_Task objective:_
Repeat the listing in full, word for word.
= = =
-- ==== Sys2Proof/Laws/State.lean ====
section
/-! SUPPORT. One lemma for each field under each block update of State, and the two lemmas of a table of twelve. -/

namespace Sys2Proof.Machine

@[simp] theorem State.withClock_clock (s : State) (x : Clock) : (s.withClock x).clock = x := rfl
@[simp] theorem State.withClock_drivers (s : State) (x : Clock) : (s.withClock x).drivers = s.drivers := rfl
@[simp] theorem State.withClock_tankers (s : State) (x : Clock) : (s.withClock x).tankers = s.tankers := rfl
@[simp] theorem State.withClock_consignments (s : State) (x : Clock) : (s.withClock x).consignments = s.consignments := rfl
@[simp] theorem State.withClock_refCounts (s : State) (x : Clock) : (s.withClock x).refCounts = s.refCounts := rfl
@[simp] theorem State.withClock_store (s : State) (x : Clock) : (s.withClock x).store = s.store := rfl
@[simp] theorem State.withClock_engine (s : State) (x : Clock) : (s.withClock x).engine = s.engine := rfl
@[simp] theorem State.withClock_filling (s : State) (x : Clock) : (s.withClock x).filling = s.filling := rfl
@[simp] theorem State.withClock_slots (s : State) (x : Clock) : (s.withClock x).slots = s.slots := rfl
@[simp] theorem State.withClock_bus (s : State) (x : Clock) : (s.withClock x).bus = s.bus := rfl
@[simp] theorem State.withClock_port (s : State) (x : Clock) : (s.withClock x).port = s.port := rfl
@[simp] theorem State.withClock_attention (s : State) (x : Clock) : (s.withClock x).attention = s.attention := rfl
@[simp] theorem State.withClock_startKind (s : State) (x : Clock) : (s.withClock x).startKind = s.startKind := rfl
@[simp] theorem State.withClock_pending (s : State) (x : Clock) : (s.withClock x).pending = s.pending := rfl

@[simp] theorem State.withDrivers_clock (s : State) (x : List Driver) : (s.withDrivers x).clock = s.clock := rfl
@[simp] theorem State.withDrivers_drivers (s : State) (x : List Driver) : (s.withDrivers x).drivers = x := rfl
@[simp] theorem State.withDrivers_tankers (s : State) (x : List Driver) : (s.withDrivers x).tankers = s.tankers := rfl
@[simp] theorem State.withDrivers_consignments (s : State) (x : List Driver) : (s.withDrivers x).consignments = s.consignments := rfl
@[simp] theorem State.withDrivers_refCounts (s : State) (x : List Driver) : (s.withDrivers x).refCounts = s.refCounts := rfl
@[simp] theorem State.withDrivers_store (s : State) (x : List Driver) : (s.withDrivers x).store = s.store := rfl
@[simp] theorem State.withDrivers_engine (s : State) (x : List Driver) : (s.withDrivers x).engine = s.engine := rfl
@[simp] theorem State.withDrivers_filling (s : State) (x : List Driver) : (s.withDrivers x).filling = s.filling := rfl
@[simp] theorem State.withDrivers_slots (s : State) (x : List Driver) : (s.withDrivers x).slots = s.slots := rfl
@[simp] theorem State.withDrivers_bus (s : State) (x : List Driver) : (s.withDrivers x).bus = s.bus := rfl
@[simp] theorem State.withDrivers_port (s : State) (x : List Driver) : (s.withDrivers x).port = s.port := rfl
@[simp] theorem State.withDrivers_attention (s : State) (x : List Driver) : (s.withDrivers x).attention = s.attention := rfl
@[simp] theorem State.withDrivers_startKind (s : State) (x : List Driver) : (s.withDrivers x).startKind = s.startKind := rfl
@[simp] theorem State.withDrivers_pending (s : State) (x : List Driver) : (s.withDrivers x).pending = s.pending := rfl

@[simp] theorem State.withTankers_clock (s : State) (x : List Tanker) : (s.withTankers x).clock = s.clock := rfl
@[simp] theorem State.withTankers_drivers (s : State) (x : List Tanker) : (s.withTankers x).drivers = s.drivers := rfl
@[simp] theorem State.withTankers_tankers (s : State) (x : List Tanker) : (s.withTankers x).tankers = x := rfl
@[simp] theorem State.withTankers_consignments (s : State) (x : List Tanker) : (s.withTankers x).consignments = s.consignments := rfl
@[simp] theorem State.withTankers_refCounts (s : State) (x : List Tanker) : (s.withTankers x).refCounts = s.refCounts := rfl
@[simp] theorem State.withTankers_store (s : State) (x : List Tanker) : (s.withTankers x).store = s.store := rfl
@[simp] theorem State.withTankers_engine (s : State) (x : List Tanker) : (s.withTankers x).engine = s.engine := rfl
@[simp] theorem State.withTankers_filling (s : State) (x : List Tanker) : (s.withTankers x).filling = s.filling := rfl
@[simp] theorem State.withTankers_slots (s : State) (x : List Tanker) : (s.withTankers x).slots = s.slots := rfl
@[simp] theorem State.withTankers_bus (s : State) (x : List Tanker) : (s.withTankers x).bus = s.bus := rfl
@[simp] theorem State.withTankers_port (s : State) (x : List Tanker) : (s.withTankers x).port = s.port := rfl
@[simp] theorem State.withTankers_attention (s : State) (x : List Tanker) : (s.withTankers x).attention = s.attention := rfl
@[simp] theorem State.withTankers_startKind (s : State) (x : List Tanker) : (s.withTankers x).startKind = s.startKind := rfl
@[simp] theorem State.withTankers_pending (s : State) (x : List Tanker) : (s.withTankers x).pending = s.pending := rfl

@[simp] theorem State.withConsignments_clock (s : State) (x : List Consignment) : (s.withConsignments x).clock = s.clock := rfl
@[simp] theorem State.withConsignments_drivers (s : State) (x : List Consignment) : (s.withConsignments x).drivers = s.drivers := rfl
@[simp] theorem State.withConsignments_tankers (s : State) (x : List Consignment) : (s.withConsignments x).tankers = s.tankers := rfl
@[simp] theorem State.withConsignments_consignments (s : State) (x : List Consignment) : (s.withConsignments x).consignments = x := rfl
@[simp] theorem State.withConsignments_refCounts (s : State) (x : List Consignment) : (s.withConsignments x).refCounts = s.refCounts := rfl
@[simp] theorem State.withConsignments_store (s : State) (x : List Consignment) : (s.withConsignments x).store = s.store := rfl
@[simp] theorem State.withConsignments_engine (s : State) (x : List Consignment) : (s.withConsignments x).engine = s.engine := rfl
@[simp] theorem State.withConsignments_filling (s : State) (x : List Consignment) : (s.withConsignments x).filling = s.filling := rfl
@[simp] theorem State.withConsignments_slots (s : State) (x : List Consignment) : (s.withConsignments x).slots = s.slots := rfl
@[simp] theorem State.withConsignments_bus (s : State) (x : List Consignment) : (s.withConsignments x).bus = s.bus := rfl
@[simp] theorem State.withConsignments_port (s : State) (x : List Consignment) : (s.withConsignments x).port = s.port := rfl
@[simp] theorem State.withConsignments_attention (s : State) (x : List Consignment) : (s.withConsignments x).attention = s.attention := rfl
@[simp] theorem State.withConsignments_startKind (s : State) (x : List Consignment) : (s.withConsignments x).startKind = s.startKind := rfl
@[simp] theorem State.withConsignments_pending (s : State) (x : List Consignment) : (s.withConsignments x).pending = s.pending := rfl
= = =
_Expected answer:_
-- ==== Sys2Proof/Laws/State.lean ====
section
/-! SUPPORT. One lemma for each field under each block update of State, and the two lemmas of a table of twelve. -/

namespace Sys2Proof.Machine

@[simp] theorem State.withClock_clock (s : State) (x : Clock) : (s.withClock x).clock = x := rfl
@[simp] theorem State.withClock_drivers (s : State) (x : Clock) : (s.withClock x).drivers = s.drivers := rfl
@[simp] theorem State.withClock_tankers (s : State) (x : Clock) : (s.withClock x).tankers = s.tankers := rfl
@[simp] theorem State.withClock_consignments (s : State) (x : Clock) : (s.withClock x).consignments = s.consignments := rfl
@[simp] theorem State.withClock_refCounts (s : State) (x : Clock) : (s.withClock x).refCounts = s.refCounts := rfl
@[simp] theorem State.withClock_store (s : State) (x : Clock) : (s.withClock x).store = s.store := rfl
@[simp] theorem State.withClock_engine (s : State) (x : Clock) : (s.withClock x).engine = s.engine := rfl
@[simp] theorem State.withClock_filling (s : State) (x : Clock) : (s.withClock x).filling = s.filling := rfl
@[simp] theorem State.withClock_slots (s : State) (x : Clock) : (s.withClock x).slots = s.slots := rfl
@[simp] theorem State.withClock_bus (s : State) (x : Clock) : (s.withClock x).bus = s.bus := rfl
@[simp] theorem State.withClock_port (s : State) (x : Clock) : (s.withClock x).port = s.port := rfl
@[simp] theorem State.withClock_attention (s : State) (x : Clock) : (s.withClock x).attention = s.attention := rfl
@[simp] theorem State.withClock_startKind (s : State) (x : Clock) : (s.withClock x).startKind = s.startKind := rfl
@[simp] theorem State.withClock_pending (s : State) (x : Clock) : (s.withClock x).pending = s.pending := rfl

@[simp] theorem State.withDrivers_clock (s : State) (x : List Driver) : (s.withDrivers x).clock = s.clock := rfl
@[simp] theorem State.withDrivers_drivers (s : State) (x : List Driver) : (s.withDrivers x).drivers = x := rfl
@[simp] theorem State.withDrivers_tankers (s : State) (x : List Driver) : (s.withDrivers x).tankers = s.tankers := rfl
@[simp] theorem State.withDrivers_consignments (s : State) (x : List Driver) : (s.withDrivers x).consignments = s.consignments := rfl
@[simp] theorem State.withDrivers_refCounts (s : State) (x : List Driver) : (s.withDrivers x).refCounts = s.refCounts := rfl
@[simp] theorem State.withDrivers_store (s : State) (x : List Driver) : (s.withDrivers x).store = s.store := rfl
@[simp] theorem State.withDrivers_engine (s : State) (x : List Driver) : (s.withDrivers x).engine = s.engine := rfl
@[simp] theorem State.withDrivers_filling (s : State) (x : List Driver) : (s.withDrivers x).filling = s.filling := rfl
@[simp] theorem State.withDrivers_slots (s : State) (x : List Driver) : (s.withDrivers x).slots = s.slots := rfl
@[simp] theorem State.withDrivers_bus (s : State) (x : List Driver) : (s.withDrivers x).bus = s.bus := rfl
@[simp] theorem State.withDrivers_port (s : State) (x : List Driver) : (s.withDrivers x).port = s.port := rfl
@[simp] theorem State.withDrivers_attention (s : State) (x : List Driver) : (s.withDrivers x).attention = s.attention := rfl
@[simp] theorem State.withDrivers_startKind (s : State) (x : List Driver) : (s.withDrivers x).startKind = s.startKind := rfl
@[simp] theorem State.withDrivers_pending (s : State) (x : List Driver) : (s.withDrivers x).pending = s.pending := rfl

@[simp] theorem State.withTankers_clock (s : State) (x : List Tanker) : (s.withTankers x).clock = s.clock := rfl
@[simp] theorem State.withTankers_drivers (s : State) (x : List Tanker) : (s.withTankers x).drivers = s.drivers := rfl
@[simp] theorem State.withTankers_tankers (s : State) (x : List Tanker) : (s.withTankers x).tankers = x := rfl
@[simp] theorem State.withTankers_consignments (s : State) (x : List Tanker) : (s.withTankers x).consignments = s.consignments := rfl
@[simp] theorem State.withTankers_refCounts (s : State) (x : List Tanker) : (s.withTankers x).refCounts = s.refCounts := rfl
@[simp] theorem State.withTankers_store (s : State) (x : List Tanker) : (s.withTankers x).store = s.store := rfl
@[simp] theorem State.withTankers_engine (s : State) (x : List Tanker) : (s.withTankers x).engine = s.engine := rfl
@[simp] theorem State.withTankers_filling (s : State) (x : List Tanker) : (s.withTankers x).filling = s.filling := rfl
@[simp] theorem State.withTankers_slots (s : State) (x : List Tanker) : (s.withTankers x).slots = s.slots := rfl
@[simp] theorem State.withTankers_bus (s : State) (x : List Tanker) : (s.withTankers x).bus = s.bus := rfl
@[simp] theorem State.withTankers_port (s : State) (x : List Tanker) : (s.withTankers x).port = s.port := rfl
@[simp] theorem State.withTankers_attention (s : State) (x : List Tanker) : (s.withTankers x).attention = s.attention := rfl
@[simp] theorem State.withTankers_startKind (s : State) (x : List Tanker) : (s.withTankers x).startKind = s.startKind := rfl
@[simp] theorem State.withTankers_pending (s : State) (x : List Tanker) : (s.withTankers x).pending = s.pending := rfl

@[simp] theorem State.withConsignments_clock (s : State) (x : List Consignment) : (s.withConsignments x).clock = s.clock := rfl
@[simp] theorem State.withConsignments_drivers (s : State) (x : List Consignment) : (s.withConsignments x).drivers = s.drivers := rfl
@[simp] theorem State.withConsignments_tankers (s : State) (x : List Consignment) : (s.withConsignments x).tankers = s.tankers := rfl
@[simp] theorem State.withConsignments_consignments (s : State) (x : List Consignment) : (s.withConsignments x).consignments = x := rfl
@[simp] theorem State.withConsignments_refCounts (s : State) (x : List Consignment) : (s.withConsignments x).refCounts = s.refCounts := rfl
@[simp] theorem State.withConsignments_store (s : State) (x : List Consignment) : (s.withConsignments x).store = s.store := rfl
@[simp] theorem State.withConsignments_engine (s : State) (x : List Consignment) : (s.withConsignments x).engine = s.engine := rfl
@[simp] theorem State.withConsignments_filling (s : State) (x : List Consignment) : (s.withConsignments x).filling = s.filling := rfl
@[simp] theorem State.withConsignments_slots (s : State) (x : List Consignment) : (s.withConsignments x).slots = s.slots := rfl
@[simp] theorem State.withConsignments_bus (s : State) (x : List Consignment) : (s.withConsignments x).bus = s.bus := rfl
@[simp] theorem State.withConsignments_port (s : State) (x : List Consignment) : (s.withConsignments x).port = s.port := rfl
@[simp] theorem State.withConsignments_attention (s : State) (x : List Consignment) : (s.withConsignments x).attention = s.attention := rfl
@[simp] theorem State.withConsignments_startKind (s : State) (x : List Consignment) : (s.withConsignments x).startKind = s.startKind := rfl
@[simp] theorem State.withConsignments_pending (s : State) (x : List Consignment) : (s.withConsignments x).pending = s.pending := rfl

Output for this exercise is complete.